> [DATA IN THIS EXERCISE]
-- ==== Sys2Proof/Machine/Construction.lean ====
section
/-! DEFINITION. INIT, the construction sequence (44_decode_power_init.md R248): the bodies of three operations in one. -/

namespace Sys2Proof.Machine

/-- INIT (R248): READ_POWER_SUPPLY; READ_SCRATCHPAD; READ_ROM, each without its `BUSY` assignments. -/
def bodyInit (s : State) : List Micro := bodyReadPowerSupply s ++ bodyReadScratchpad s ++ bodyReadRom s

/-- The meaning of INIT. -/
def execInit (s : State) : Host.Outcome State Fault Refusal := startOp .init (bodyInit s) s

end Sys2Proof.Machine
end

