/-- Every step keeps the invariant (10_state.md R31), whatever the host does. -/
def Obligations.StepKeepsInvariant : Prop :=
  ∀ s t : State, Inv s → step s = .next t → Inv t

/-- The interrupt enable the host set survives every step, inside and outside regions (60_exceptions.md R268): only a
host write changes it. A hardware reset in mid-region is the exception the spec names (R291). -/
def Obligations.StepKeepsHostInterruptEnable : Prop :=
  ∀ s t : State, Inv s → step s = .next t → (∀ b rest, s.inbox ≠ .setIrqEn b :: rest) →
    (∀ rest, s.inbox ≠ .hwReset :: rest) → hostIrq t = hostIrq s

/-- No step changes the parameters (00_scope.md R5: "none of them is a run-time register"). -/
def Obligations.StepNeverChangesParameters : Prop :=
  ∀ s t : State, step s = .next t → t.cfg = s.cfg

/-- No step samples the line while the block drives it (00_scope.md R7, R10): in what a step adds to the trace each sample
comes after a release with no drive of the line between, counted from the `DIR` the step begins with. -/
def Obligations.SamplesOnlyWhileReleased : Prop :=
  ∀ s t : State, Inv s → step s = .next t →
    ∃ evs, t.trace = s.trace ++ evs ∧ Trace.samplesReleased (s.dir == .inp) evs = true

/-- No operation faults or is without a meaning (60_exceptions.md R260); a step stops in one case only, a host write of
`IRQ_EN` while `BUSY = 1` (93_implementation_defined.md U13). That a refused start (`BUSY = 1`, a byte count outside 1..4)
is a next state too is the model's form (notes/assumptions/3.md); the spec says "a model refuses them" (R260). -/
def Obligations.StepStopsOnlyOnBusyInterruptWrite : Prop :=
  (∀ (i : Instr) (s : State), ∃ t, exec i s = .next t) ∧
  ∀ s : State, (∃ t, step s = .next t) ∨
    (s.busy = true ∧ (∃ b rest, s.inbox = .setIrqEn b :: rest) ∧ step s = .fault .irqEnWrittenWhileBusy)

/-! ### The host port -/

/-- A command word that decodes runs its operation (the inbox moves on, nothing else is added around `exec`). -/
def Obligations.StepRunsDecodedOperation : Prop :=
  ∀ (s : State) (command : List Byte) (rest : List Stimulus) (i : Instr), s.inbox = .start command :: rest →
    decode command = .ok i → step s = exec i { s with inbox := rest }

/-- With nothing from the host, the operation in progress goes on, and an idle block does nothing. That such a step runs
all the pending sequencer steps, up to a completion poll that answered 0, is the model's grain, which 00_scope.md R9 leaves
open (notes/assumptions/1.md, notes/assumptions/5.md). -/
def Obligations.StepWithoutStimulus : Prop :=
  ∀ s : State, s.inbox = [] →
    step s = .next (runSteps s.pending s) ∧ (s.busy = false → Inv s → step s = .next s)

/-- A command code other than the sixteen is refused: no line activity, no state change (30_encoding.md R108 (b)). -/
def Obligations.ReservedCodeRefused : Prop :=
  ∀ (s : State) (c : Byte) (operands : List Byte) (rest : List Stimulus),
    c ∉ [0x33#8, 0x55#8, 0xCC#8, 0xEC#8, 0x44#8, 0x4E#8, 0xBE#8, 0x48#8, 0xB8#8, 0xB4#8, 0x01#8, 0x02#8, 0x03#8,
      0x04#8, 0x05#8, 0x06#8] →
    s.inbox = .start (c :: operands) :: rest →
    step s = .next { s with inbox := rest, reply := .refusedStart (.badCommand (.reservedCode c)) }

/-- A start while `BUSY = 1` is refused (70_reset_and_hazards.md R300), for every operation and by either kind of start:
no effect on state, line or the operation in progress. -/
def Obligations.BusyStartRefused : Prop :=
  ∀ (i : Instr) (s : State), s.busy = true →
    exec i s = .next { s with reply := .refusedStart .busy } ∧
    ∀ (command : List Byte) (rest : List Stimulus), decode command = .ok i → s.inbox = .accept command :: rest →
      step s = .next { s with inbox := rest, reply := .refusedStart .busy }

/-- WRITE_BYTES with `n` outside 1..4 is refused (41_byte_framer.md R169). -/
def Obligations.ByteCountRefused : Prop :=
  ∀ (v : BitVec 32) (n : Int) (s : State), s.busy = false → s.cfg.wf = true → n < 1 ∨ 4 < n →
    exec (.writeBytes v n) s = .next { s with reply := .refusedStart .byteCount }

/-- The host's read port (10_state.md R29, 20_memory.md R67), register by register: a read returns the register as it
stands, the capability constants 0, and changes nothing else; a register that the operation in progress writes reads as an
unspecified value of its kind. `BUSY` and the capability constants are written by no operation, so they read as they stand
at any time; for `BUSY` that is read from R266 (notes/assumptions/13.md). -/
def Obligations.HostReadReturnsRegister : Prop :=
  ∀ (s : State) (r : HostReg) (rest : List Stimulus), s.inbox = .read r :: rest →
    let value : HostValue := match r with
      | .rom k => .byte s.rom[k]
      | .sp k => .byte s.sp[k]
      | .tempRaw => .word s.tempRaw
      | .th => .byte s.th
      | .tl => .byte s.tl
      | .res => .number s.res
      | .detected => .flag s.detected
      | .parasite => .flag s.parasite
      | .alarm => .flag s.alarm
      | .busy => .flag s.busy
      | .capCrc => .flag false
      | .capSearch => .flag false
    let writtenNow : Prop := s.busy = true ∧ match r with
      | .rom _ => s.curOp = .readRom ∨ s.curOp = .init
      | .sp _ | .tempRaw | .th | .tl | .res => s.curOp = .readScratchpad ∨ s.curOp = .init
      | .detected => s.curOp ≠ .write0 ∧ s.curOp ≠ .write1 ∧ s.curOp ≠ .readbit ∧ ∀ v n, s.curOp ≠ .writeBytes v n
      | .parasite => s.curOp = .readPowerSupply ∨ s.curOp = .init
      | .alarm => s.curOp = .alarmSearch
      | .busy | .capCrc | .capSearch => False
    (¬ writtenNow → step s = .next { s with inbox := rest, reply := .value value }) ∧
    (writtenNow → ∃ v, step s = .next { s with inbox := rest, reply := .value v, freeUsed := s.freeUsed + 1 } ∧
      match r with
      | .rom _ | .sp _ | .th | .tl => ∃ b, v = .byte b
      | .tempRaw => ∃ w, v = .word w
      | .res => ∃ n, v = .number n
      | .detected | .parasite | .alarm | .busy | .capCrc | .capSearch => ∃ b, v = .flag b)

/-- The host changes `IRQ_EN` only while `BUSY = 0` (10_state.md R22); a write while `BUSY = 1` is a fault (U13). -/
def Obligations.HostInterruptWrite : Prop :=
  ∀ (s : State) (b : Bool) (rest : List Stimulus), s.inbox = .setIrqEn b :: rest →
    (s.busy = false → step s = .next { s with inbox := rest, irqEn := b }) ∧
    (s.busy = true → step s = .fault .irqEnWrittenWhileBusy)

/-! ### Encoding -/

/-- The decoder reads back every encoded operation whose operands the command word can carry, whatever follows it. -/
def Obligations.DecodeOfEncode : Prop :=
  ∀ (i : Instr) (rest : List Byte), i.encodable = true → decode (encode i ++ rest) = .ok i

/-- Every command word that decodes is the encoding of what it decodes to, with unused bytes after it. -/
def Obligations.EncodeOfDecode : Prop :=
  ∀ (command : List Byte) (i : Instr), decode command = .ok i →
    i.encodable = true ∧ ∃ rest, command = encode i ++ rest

> [WHAT THE TASK REQUIRES] Transcribe the records from their first line. Stop after the line with "namespace Sys2Proof.Machine", including it.

> [EXERCISE OUTPUT]
-- ==== Sys2Proof/Machine/Construction.lean ====
section
/-! DEFINITION. INIT, the construction sequence (44_decode_power_init.md R248): the bodies of three operations in one. -/

namespace Sys2Proof.Machine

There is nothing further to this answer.